> _What this task involves_: Write out exactly the lines from the start of the entries through the one that contains "namespace Sys2Proof.Machine", including both.

> _Input for this task_:
-- ==== Sys2Proof/Machine/Profile.lean ====
section
/-! DEFINITION. The requests to the rig profile (chapter 6): PROFILE_SET and LAW_LOAD. -/

namespace Sys2Proof.Machine

/-- The working rig record with a change to its profiles or user laws, the law-fault count recomputed (R101, R105, R108). -/
def State.setProfiles (s : State) (r : RigRecord) : State := { s with rig := r, lawFaults := countLawFaults r }

/-- The change a taken PROFILE_SET makes: the profile replaced whole, the law-fault count brought up to date, and LAW_FAULT
raised when the profile names an undefined law (R105, R106). -/
def State.setProfile (s : State) (c : Fin 768) (f : Profile) : State :=
  let s' := s.setProfiles { s.rig with profiles := s.rig.profiles.set c f }
  if undefinedLaw s.rig.laws f then s'.notifyAll .lawFault else s'

/-- PROFILE_SET (R104, R105). -/
def decideProfileSet (l : Link) (body : List Byte) (role : Role) (s : State) : Verdict :=
  match readProfileSet body with
  | none => answer .badField s
  | some f =>
    match deskOf l with
    | none => answer .role s
    | some _ =>
      match numbered 768 f.circuit with
      | none => answer .badField s
      | some c =>
        refuseFirst
          [(decide (1 < f.page) || decide (7 < f.index), .badField), (decide (role ≠ .lead), .notLead),
           (decide (f.topSet < f.preheat), .badField), (s.rebuilding, .bankBusy), (s.savingRig, .storeBusy)] s
          (answer .ok (s.setProfile c ⟨f.page, f.index, f.preheat, f.topSet⟩))

/-- Whether a list of points falls anywhere (R107). -/
def falls : List Nat → Bool
  | a :: b :: rest => b < a || falls (b :: rest)
  | _ => false

/-- The user laws with the law at `i` replaced, or a law appended at the count (R107). -/
def loadLaw (laws : List Points) (i : Nat) (p : Points) : List Points :=
  if i < laws.length then laws.set i p else laws ++ [p]

/-- LAW_LOAD (R104, R107, R108). -/
def decideLawLoad (l : Link) (body : List Byte) (role : Role) (s : State) : Verdict :=
  match readLawLoad body with
  | none => answer .badField s
  | some (i, p) =>
    match deskOf l with
    | none => answer .role s
    | some _ =>
      refuseFirst
        [(decide (7 < i), .badField), (decide (role ≠ .lead), .notLead), (decide (s.rig.laws.length < i), .badField),
         (falls p.cells, .badField), (s.savingRig, .storeBusy)] s
        (answer .ok (s.setProfiles { s.rig with laws := loadLaw s.rig.laws i p }))

def execProfileSet (link : Link) (tag : Byte) (body : List Byte) (s : State) : Host.Outcome State Fault Refusal :=
  .next (requestRow link ⟨kindProfileSet, tag, body⟩ (decideProfileSet link body) s)

def execLawLoad (link : Link) (tag : Byte) (body : List Byte) (s : State) : Host.Outcome State Fault Refusal :=
  .next (requestRow link ⟨kindLawLoad, tag, body⟩ (decideLawLoad link body) s)

end Sys2Proof.Machine
end

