/-- R170, R186: READ is answered BAD_FIELD exactly outside R170's table and OK inside it, with a page of the size and the bytes
that R186 gives; it changes nothing. -/
def Obligations.ReadAnswersPagesOfTheirSize : Prop :=
  ∀ (s : State) (l : Link) (tag page selector f1 f0 : Byte), AtHead s l ⟨kindRead, tag, [page, selector, f1, f0]⟩ →
    let first := f1.toNat * 256 + f0.toNat
    let sel : Prop := 1 ≤ selector.toNat ∧ selector.toNat ≤ 4
    let inside : Prop :=
      (page = 1 ∧ sel ∧ 1 ≤ first ∧ first ≤ 449) ∨ page = 2 ∨ page = 3 ∨ (page = 4 ∧ first ≤ 63) ∨
      (page = 5 ∧ 1 ≤ first ∧ first ≤ 705) ∨ (page = 6 ∧ sel ∧ first ≤ 1023) ∨ (page = 7 ∧ 1 ≤ first ∧ first ≤ 737) ∨
      (page = 8 ∧ 1 ≤ first ∧ first ≤ 4)
    (¬ inside → exec (.read l tag [page, selector, f1, f0]) s = .next (s.answered l .badField)) ∧
    (inside → ∃ body, exec (.read l tag [page, selector, f1, f0]) s = .next (s.answerHead l .ok body {}) ∧
      body.head? = some page ∧
      (∀ p : Fin 4, page = 1 → selector.toNat = p.val + 1 → body.length = 1028 ∧ body.take 4 = [1, selector, f1, f0] ∧
        ∀ (j : Fin 64) (c : Fin 512), c.val + 1 = first + j.val → (body.drop (4 + 16 * j.val)).take 16 =
          bytes16 (s.channel p c).level ++ match (s.channel p c).own with
            | none => [0, 0xFF] ++ List.replicate 12 0
            | some o => (match o.phase with | .waiting => [1] | .fading => [2]) ++ [byteOf o.owner.val] ++
              bytes16 o.start ++ bytes16 o.target ++ bytes32 o.delay ++ bytes32 o.time) ∧
      (page = 2 → body.length = 2 + 18 * s.runList.length ∧ body.take 2 = [2, byteOf s.runList.length] ∧
        ∀ j e, s.runList[j]? = some e → (body.drop (2 + 18 * j)).take 18 =
          (let place : List Byte := [byteOf e.number.val]
           let playback := byteOf (e.playback.val + 1)
           match e.kind with
            | .cue t c _ => place ++ [0, playback, byteOf t.val] ++ bytes16 c
            | .back c _ => place ++ [1, playback, 0xFF] ++ bytes16 c
            | .release => place ++ [2, playback, 0xFF, 0xFF, 0xFF]
            | .manual => place ++ [3, playback, 0xFF, 0xFF, 0xFF]) ++
          bytes32 e.clock ++ bytes16 e.owned ++
          (match e.follow with | some f => byteOf f.slot.val :: bytes32 f.due | none => [0xFF, 0, 0, 0, 0]) ++
          (match e.startedBy with | .desk .a => [1] | .desk .b => [2] | .follow => [3])) ∧
      (page = 3 → body.length = 257 ∧ ∀ t : Fin 32, (body.drop (1 + 8 * t.val)).take 8 = match s.slot t with
        | .empty => 0 :: List.replicate 7 0xFF
        | .filling h ms d => [1] ++ bytes16 h.cue ++ bytes16 h.declared ++ bytes16 ms.length ++
          (match d with | .a => [1] | .b => [2])
        | .ready h _ => [2] ++ bytes16 h.cue ++ bytes16 h.declared ++ List.replicate 3 0xFF
        | .running h _ => [3] ++ bytes16 h.cue ++ bytes16 h.declared ++ List.replicate 3 0xFF) ∧
      (page = 4 → body.length = 4 + 11 * (s.parks.length - first) ∧
        body.take 4 = [4, byteOf s.parks.length, f0, byteOf (s.parks.length - first)] ∧
        ∀ j x, s.parks[first + j]? = some x → (body.drop (4 + 11 * j)).take 11 =
          bytes16 (x.circuit.val + 1) ++
          (match x.flash with
            | none => 0 :: bytes16 x.levelA ++ [0, 0, 0xFF, 0xFF, 0xFF]
            | some f => 1 :: bytes16 x.levelA ++ bytes16 f.levelB ++ [byteOf f.onTime, byteOf f.offTime] ++
              (match f.phase with | .a => [0] | .b => [1])) ++
          (match x.owner with | .a => [1] | .b => [2] | .c => [3])) ∧
      (page = 5 → body.length = 137 ∧ body.take 3 = [5, f1, f0] ∧
        (∀ k : Fin 3, (body.drop (3 + 2 * k.val)).take 2 =
          if first ≤ 256 * k.val + 256 ∧ 256 * k.val + 1 ≤ first + 63 then
            (match (s.rack k).last with
              | some ⟨.bits8, _⟩ => [8, 0]
              | some ⟨.bits16, _⟩ => [16, 0]
              | none => [0, 1])
          else [0, 0]) ∧
        ∀ (j : Fin 64) (k : Fin 3) (i : Fin 256), 256 * k.val + i.val + 1 = first + j.val →
          (body.drop (9 + 2 * j.val)).take 2 =
            bytes16 (match (s.rack k).last with | some f => f.levels.get i | none => 0)) ∧
      (∀ n : Fin 4, page = 6 → selector.toNat = n.val + 1 → body.length = 7 + 5 * min 32 ((s.bank n).length - first) ∧
        body.take 7 = [6, selector, f1, f0] ++ bytes16 (s.bank n).length ++ [byteOf (min 32 ((s.bank n).length - first))] ∧
        ∀ j e, j < 32 → (s.bank n)[first + j]? = some e → (body.drop (7 + 5 * j)).take 5 =
          bytes16 (e.channel.val + 1) ++ bytes16 (e.circuit.val + 1) ++ [byteOf e.percent]) ∧
      (page = 7 → body.length = 228 ∧ body.take 4 = [7, f1, f0, byteOf s.rig.laws.length] ∧
        ∀ (j : Fin 32) (c : Fin 768), c.val + 1 = first + j.val →
          let x := s.rig.profiles.get c
          (body.drop (4 + 7 * j.val)).take 7 = [byteOf x.page, byteOf x.index] ++ bytes16 x.preheat ++ bytes16 x.topSet ++
            [if (x.page = 0 ∧ 5 ≤ x.index) ∨ (x.page ≠ 0 ∧ s.rig.laws.length ≤ x.index) then 1 else 0]) ∧
      (∀ p : Fin 4, page = 8 → first = p.val + 1 → body.length = 3 + 4 * (s.playback p).stack.length ∧
        body.take 3 = [8, f0, byteOf (s.playback p).stack.length] ∧
        ∀ j r, (s.playback p).stack[j]? = some r → (body.drop (3 + 4 * j)).take 4 =
          bytes16 r.priorCue ++ bytes16 r.pairs.length))

/-! ## Cue store (chapter 1) -/

/-- R6 to R14: CUE_OPEN under every sender, field and slot state; the sender's own fill has ended before the slot is decided
(R7), and a replacement counts the displaced entries as free (R11). -/
def Obligations.CueOpenFollowsItsTable : Prop :=
  ∀ (s : State) (l : Link) (tag : Byte) (body : List Byte) (f : CueOpenFields),
    readCueOpen body = some f → AtHead s l ⟨kindCueOpen, tag, body⟩ →
    let badFollow : Bool := f.follow.any fun x => 31 < x.1
    (deskOf l = none → exec (.cueOpen l tag body) s = .next (s.answered l .role)) ∧
    (∀ d, deskOf l = some d →
      (31 < f.slot ∨ f.cue = 0 ∨ 9999 < f.cue ∨ f.declared = 0 ∨ 512 < f.declared ∨ badFollow = true →
        exec (.cueOpen l tag body) s = .next (s.answered l .badField)) ∧
      (∀ (t : Fin 32) (follow : Option CueFollow),
        f.slot = t.val → 1 ≤ f.cue → f.cue ≤ 9999 → 1 ≤ f.declared → f.declared ≤ 512 →
        f.follow.map (fun x => (x.1, min x.2 9999)) = follow.map (fun x => (x.slot.val, x.tenths)) →
        let h : CueHeader := ⟨f.cue, min f.upTime 9999, min f.downTime 9999, min f.upDelay 9999, min f.downDelay 9999,
          follow, f.declared⟩
        let code : ResultCode :=
          if f.upTime ≤ 9999 ∧ f.downTime ≤ 9999 ∧ f.upDelay ≤ 9999 ∧ f.downDelay ≤ 9999 ∧
            (f.follow.all fun x => x.2 ≤ 9999) = true then .ok else .clamped
        let u := s.endFill d
        let replace (v : State) (displaced : Nat) : State :=
          if 4096 - v.reservedMoves + displaced < f.declared then v.answered l .storeFull
          else (v.startFill d t h).answered l code
        let absorbed (cue : Nat) : State := (u.setFill d (some ⟨t, .absorbing cue⟩)).answered l .echo
        let diverged (displaced : Nat) : State :=
          if s.lead = some d then replace (u.notifyDesks .diverged) displaced
          else (u.notifyDesks .diverged).answered l .notLead
        exec (.cueOpen l tag body) s = .next (match u.slot t with
          | .empty => replace u 0
          | .ready old _ =>
            if old.cue ≠ f.cue then diverged old.declared
            else if s.lead = some d then replace u old.declared else absorbed old.cue
          | .filling old _ _ => if old.cue ≠ f.cue then diverged old.declared else absorbed old.cue
          | .running old _ => if old.cue = f.cue ∧ s.lead ≠ some d then absorbed old.cue else u.answered l .slotRunning)))
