/-! ### `State.modPort` -/

@[simp] theorem State.modPort_power (l : Link) (f : Port → Port) : (s.modPort l f).power = s.power := rfl
@[simp] theorem State.modPort_ports (l : Link) (f : Port → Port) : (s.modPort l f).ports = s.ports.set l (f (s.ports.get l)) := rfl
@[simp] theorem State.modPort_lead (l : Link) (f : Port → Port) : (s.modPort l f).lead = s.lead := rfl
@[simp] theorem State.modPort_slots (l : Link) (f : Port → Port) : (s.modPort l f).slots = s.slots := rfl
@[simp] theorem State.modPort_playbacks (l : Link) (f : Port → Port) : (s.modPort l f).playbacks = s.playbacks := rfl
@[simp] theorem State.modPort_channels (l : Link) (f : Port → Port) : (s.modPort l f).channels = s.channels := rfl
@[simp] theorem State.modPort_runList (l : Link) (f : Port → Port) : (s.modPort l f).runList = s.runList := rfl
@[simp] theorem State.modPort_births (l : Link) (f : Port → Port) : (s.modPort l f).births = s.births := rfl
@[simp] theorem State.modPort_banks (l : Link) (f : Port → Port) : (s.modPort l f).banks = s.banks := rfl
@[simp] theorem State.modPort_liveBank (l : Link) (f : Port → Port) : (s.modPort l f).liveBank = s.liveBank := rfl
@[simp] theorem State.modPort_liveMap (l : Link) (f : Port → Port) : (s.modPort l f).liveMap = s.liveMap := rfl
@[simp] theorem State.modPort_rebuild (l : Link) (f : Port → Port) : (s.modPort l f).rebuild = s.rebuild := rfl
@[simp] theorem State.modPort_rig (l : Link) (f : Port → Port) : (s.modPort l f).rig = s.rig := rfl
@[simp] theorem State.modPort_lawFaults (l : Link) (f : Port → Port) : (s.modPort l f).lawFaults = s.lawFaults := rfl
@[simp] theorem State.modPort_parks (l : Link) (f : Port → Port) : (s.modPort l f).parks = s.parks := rfl
@[simp] theorem State.modPort_stage (l : Link) (f : Port → Port) : (s.modPort l f).stage = s.stage := rfl
@[simp] theorem State.modPort_deskRaised (l : Link) (f : Port → Port) : (s.modPort l f).deskRaised = s.deskRaised := rfl
@[simp] theorem State.modPort_grand (l : Link) (f : Port → Port) : (s.modPort l f).grand = s.grand := rfl
@[simp] theorem State.modPort_blackout (l : Link) (f : Port → Port) : (s.modPort l f).blackout = s.blackout := rfl
@[simp] theorem State.modPort_racks (l : Link) (f : Port → Port) : (s.modPort l f).racks = s.racks := rfl
@[simp] theorem State.modPort_storedBanks (l : Link) (f : Port → Port) : (s.modPort l f).storedBanks = s.storedBanks := rfl
@[simp] theorem State.modPort_storedRig (l : Link) (f : Port → Port) : (s.modPort l f).storedRig = s.storedRig := rfl
@[simp] theorem State.modPort_saving (l : Link) (f : Port → Port) : (s.modPort l f).saving = s.saving := rfl
@[simp] theorem State.modPort_pending (l : Link) (f : Port → Port) : (s.modPort l f).pending = s.pending := rfl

> _Response box_:
-- ==== Sys2Proof/Machine/Profile.lean ====
section
/-! DEFINITION. The requests to the rig profile (chapter 6): PROFILE_SET and LAW_LOAD. -/

namespace Sys2Proof.Machine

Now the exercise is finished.